- [What the exercise asks]: Scan the entries below for "miss" and copy each line that holds it.

- Opening Delimiter -

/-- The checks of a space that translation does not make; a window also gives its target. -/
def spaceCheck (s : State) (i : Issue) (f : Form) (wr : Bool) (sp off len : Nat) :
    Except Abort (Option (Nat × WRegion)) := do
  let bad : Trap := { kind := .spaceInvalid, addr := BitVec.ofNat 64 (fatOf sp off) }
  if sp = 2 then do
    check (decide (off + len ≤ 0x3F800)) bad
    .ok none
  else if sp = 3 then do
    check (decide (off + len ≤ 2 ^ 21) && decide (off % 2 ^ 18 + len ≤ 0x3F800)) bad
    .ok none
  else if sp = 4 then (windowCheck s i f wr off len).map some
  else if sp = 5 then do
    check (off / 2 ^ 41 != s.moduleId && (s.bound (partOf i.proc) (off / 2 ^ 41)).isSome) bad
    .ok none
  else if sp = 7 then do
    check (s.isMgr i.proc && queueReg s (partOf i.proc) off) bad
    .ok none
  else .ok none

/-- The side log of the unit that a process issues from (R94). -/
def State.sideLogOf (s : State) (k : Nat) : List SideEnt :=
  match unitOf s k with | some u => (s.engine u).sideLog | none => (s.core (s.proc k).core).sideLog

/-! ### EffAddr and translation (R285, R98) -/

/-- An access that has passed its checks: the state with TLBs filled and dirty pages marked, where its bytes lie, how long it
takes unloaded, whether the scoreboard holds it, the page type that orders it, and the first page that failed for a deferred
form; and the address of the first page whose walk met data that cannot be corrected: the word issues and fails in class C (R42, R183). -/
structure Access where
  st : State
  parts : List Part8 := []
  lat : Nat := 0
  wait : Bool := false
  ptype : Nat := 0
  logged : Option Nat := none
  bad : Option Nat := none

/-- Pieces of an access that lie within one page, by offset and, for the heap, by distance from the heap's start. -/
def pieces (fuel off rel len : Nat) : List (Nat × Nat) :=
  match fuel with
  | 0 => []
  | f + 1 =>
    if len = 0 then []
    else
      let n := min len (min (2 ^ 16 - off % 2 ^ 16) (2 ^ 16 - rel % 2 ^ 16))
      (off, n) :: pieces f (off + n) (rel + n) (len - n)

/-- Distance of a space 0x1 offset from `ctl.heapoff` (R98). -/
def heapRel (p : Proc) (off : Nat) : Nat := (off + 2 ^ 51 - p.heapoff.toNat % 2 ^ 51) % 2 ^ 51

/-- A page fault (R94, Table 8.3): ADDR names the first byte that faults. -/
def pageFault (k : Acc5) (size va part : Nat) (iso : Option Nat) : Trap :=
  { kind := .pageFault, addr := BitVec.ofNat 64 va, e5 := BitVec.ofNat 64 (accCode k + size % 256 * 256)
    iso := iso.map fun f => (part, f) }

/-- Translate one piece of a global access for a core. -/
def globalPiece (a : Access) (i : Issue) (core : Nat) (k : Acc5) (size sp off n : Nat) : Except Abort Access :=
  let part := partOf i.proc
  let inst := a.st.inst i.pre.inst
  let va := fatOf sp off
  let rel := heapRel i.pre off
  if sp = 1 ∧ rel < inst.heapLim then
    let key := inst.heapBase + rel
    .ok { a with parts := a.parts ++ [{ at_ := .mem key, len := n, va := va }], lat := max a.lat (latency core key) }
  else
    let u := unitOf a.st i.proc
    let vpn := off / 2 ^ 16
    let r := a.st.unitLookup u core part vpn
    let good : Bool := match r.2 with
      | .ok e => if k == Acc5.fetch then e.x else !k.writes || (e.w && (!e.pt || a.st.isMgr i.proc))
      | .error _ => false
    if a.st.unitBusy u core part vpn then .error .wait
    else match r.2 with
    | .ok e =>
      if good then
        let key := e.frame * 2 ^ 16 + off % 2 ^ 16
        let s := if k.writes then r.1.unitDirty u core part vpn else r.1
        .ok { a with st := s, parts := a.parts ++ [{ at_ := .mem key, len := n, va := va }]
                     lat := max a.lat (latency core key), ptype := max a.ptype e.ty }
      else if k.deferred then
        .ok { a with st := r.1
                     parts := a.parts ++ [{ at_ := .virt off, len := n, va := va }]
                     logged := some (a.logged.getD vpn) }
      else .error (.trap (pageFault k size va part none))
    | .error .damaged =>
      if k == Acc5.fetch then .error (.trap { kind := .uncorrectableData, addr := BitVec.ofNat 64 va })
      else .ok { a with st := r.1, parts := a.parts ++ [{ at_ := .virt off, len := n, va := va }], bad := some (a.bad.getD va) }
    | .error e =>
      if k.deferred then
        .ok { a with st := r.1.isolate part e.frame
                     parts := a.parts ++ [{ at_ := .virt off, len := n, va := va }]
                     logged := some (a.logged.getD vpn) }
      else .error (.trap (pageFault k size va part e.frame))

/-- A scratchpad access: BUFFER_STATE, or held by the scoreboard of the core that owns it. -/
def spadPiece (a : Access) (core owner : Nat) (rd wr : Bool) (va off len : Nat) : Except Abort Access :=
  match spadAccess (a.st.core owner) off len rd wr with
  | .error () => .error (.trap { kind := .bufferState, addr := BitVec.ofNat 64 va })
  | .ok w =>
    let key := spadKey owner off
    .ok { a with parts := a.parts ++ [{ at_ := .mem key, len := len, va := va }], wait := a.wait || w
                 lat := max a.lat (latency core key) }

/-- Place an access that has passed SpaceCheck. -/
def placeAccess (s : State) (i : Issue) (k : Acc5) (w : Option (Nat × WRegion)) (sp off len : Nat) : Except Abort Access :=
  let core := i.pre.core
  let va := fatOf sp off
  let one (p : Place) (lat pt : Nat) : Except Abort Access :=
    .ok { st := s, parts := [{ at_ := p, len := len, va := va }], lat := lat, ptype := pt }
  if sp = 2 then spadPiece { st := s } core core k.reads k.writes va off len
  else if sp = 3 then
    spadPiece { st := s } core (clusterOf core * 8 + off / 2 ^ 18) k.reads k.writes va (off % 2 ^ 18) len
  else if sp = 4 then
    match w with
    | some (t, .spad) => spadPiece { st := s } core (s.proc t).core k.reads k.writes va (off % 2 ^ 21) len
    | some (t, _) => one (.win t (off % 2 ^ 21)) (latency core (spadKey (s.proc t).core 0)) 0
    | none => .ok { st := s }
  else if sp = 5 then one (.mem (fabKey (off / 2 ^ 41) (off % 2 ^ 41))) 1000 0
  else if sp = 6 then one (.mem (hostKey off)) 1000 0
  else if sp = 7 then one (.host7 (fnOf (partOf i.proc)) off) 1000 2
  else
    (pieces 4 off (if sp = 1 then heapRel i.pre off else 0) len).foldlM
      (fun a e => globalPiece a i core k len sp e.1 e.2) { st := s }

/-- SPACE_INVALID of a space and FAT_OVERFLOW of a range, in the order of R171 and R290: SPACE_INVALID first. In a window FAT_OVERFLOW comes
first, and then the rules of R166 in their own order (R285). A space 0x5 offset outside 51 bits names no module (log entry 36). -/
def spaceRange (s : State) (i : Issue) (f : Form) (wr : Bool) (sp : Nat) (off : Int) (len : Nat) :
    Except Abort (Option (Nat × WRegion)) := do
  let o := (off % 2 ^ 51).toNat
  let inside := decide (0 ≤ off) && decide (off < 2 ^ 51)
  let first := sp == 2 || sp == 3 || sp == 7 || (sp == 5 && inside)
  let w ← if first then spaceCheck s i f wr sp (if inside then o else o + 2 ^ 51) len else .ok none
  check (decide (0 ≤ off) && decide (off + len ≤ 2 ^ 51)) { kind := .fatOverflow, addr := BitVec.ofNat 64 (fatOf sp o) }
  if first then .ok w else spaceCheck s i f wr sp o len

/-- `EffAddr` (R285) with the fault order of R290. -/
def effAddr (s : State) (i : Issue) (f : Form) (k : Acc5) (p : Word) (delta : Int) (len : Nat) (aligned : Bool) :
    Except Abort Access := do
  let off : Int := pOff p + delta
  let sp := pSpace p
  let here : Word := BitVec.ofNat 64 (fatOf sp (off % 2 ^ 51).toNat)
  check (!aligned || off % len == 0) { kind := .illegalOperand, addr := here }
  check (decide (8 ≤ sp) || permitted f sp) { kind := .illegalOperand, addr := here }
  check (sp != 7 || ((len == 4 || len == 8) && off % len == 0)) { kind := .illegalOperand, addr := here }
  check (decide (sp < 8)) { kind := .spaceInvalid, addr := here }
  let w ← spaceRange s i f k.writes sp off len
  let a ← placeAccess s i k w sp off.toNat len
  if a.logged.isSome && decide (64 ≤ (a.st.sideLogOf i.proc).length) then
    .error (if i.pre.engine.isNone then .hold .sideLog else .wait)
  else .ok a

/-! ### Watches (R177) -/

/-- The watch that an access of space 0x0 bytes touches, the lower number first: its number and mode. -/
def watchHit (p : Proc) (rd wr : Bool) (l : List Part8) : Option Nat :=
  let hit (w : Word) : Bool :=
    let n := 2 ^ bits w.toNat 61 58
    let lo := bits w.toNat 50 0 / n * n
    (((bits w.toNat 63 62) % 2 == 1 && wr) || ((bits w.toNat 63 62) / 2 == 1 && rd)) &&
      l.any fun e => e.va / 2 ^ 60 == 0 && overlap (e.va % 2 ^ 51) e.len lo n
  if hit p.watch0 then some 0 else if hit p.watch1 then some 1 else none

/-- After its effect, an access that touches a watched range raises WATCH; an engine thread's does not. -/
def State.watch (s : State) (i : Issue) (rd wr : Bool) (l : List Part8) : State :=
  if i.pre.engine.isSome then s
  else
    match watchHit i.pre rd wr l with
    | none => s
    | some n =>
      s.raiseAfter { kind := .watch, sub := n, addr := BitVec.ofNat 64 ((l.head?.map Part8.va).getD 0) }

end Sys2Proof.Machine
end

- Closing Delimiter -
- Opening Delimiter -

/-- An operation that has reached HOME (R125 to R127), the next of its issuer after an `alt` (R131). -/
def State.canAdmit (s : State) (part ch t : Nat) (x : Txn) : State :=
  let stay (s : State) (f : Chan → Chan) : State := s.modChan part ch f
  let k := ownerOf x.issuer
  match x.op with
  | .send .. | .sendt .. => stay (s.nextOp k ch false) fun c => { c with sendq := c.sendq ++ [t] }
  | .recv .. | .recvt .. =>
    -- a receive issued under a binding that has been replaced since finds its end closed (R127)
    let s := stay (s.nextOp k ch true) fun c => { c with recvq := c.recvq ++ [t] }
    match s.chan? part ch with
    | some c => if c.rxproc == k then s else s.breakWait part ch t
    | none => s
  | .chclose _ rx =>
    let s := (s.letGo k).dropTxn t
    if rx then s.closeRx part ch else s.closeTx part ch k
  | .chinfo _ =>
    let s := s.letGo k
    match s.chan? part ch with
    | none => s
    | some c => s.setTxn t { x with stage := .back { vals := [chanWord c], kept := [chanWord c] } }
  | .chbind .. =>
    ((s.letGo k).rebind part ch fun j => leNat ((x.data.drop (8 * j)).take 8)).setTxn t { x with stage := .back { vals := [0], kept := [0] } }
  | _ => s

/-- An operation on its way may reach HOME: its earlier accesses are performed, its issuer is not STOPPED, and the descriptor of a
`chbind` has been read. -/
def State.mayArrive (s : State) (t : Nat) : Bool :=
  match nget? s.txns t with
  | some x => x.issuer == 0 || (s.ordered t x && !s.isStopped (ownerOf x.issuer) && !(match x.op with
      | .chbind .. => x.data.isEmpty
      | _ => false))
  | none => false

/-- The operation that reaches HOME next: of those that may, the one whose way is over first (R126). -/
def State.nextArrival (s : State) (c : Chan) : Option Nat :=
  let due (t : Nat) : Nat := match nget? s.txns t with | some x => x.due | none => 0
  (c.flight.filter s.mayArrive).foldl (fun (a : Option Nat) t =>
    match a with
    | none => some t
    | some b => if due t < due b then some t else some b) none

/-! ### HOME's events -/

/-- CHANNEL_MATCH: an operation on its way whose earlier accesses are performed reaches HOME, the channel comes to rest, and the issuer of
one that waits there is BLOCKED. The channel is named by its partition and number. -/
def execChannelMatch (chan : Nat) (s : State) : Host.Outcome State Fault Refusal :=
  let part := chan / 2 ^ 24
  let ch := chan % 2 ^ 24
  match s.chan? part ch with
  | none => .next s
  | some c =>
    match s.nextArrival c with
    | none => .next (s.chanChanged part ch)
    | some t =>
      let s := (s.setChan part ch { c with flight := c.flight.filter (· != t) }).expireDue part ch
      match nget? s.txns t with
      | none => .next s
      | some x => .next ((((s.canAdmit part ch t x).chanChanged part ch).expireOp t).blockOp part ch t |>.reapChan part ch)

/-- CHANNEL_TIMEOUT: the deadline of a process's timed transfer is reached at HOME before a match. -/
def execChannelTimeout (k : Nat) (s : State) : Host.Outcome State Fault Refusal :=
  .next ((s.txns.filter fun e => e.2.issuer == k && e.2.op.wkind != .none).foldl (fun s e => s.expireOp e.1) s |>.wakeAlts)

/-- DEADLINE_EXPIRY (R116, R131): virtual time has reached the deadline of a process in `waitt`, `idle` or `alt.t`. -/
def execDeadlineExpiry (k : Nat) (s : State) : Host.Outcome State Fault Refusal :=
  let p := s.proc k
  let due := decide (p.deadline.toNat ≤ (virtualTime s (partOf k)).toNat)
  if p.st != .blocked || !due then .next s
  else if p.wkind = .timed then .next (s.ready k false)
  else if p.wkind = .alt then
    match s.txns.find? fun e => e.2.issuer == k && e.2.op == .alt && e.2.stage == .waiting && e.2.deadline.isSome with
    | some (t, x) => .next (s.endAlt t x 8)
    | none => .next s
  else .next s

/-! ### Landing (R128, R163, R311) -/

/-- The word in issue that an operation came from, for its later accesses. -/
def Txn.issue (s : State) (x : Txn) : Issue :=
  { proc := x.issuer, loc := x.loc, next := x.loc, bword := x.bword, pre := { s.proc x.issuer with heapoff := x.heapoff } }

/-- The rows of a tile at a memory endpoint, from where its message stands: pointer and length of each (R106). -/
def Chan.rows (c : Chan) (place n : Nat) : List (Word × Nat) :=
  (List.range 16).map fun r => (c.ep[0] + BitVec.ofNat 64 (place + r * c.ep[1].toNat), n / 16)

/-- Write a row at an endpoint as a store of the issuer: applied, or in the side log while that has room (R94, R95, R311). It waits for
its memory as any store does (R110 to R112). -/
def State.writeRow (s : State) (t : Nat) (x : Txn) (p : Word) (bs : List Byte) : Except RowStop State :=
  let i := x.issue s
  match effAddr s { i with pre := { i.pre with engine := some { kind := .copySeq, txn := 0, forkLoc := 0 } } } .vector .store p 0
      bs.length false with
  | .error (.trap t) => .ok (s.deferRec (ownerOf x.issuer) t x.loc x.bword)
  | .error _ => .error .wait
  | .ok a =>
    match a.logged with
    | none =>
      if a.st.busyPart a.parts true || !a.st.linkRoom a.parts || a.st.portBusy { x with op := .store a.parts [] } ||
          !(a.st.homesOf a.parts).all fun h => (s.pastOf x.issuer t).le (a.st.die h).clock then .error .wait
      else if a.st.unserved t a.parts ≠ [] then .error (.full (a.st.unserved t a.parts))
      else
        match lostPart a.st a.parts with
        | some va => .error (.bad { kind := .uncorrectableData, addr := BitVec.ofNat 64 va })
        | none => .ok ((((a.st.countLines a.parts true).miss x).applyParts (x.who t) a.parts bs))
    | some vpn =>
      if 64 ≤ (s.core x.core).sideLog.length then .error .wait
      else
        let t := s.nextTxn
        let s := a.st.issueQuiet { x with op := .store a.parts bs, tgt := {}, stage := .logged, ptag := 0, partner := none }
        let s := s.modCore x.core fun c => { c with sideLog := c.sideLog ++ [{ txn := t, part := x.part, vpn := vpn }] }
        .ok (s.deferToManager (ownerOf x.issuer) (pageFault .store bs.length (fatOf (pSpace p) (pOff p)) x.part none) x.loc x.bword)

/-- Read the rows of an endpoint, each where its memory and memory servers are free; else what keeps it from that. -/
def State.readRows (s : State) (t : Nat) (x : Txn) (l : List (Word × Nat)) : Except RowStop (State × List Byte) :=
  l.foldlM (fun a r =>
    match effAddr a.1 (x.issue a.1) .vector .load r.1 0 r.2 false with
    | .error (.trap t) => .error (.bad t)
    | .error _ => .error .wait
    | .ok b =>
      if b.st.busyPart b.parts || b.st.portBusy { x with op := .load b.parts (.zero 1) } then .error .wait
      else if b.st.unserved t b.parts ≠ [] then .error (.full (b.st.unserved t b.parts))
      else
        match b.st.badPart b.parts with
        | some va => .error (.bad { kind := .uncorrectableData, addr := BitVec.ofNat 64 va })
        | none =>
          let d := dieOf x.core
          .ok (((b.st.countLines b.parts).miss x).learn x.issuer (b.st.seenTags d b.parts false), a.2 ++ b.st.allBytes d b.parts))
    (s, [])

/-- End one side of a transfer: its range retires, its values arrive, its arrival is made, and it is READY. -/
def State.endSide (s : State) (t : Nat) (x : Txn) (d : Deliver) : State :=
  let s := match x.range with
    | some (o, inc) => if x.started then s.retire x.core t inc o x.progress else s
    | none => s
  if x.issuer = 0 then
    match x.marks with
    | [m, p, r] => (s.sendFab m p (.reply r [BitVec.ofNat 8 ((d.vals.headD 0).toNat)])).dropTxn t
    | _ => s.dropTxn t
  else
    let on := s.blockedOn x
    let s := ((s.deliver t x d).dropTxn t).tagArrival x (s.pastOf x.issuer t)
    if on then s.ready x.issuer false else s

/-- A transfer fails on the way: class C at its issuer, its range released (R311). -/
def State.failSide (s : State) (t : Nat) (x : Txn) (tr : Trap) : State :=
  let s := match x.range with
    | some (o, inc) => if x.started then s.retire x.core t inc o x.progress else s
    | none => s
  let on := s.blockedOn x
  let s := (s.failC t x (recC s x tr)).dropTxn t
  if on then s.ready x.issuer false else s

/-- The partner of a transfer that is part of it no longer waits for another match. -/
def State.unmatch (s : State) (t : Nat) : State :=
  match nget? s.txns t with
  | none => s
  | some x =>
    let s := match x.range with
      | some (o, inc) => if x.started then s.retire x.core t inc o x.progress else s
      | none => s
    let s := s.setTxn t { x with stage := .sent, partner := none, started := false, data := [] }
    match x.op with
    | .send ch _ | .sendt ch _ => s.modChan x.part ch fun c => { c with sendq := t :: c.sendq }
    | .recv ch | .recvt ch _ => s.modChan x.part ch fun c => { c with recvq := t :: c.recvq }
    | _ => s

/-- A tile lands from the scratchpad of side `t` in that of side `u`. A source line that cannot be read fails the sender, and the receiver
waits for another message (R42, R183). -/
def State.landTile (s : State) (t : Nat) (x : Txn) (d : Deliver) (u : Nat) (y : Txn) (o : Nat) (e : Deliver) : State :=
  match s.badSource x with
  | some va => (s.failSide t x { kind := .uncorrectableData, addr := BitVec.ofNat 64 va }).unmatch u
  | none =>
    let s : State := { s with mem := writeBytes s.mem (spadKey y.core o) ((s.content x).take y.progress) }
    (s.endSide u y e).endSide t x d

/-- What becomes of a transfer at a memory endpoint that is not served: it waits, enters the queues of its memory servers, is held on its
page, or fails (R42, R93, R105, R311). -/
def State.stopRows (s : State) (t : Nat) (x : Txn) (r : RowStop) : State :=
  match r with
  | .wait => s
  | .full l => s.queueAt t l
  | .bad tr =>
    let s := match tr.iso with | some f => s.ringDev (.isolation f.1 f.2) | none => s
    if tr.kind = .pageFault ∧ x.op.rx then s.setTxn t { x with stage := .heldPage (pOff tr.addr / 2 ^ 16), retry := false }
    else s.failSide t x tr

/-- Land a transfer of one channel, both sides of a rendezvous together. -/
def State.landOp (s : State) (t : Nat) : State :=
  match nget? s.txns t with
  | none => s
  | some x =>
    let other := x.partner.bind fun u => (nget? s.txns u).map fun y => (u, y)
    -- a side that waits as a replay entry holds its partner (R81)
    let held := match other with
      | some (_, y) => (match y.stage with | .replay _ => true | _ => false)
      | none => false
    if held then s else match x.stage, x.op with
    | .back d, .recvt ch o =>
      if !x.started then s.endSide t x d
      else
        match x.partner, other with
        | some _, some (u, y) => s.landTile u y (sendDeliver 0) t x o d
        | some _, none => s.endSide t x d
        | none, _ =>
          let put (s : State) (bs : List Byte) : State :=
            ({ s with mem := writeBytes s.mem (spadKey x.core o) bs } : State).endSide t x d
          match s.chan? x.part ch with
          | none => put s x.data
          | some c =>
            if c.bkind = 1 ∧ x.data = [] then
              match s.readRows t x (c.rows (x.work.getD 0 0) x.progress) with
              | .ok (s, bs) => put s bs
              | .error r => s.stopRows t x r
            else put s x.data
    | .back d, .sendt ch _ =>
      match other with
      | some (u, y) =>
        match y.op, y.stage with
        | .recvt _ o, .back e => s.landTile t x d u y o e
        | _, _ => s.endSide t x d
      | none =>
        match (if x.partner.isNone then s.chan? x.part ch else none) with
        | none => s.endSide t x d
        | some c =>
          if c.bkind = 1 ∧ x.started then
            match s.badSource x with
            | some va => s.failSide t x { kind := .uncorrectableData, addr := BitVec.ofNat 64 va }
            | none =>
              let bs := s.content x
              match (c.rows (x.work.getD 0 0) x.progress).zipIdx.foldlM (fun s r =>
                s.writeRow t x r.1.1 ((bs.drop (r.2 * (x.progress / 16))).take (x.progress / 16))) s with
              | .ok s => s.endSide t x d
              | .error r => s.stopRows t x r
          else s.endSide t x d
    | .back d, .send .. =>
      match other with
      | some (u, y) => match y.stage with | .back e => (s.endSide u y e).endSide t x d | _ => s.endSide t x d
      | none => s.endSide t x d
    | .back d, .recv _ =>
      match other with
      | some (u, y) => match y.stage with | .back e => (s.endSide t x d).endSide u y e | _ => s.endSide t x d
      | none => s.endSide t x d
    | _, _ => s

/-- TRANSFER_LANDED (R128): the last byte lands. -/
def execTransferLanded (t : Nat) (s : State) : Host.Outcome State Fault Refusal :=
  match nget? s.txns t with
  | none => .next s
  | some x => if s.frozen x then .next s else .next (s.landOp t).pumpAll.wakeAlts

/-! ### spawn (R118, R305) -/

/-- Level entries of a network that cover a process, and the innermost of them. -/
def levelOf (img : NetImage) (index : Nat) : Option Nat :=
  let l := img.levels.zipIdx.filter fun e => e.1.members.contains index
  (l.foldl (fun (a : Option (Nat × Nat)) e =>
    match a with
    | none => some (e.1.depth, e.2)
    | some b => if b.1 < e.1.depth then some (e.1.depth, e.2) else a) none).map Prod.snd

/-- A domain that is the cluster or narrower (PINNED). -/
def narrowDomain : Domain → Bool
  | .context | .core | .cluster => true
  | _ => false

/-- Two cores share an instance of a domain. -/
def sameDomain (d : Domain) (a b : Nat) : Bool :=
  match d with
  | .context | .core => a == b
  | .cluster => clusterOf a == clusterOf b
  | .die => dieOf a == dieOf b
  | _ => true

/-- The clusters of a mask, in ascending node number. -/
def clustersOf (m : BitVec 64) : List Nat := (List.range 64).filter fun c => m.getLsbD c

- Closing Delimiter -

- [Response]:
        | none => .ok ((((a.st.countLines a.parts true).miss x).applyParts (x.who t) a.parts bs))
          .ok (((b.st.countLines b.parts).miss x).learn x.issuer (b.st.seenTags d b.parts false), a.2 ++ b.st.allBytes d b.parts))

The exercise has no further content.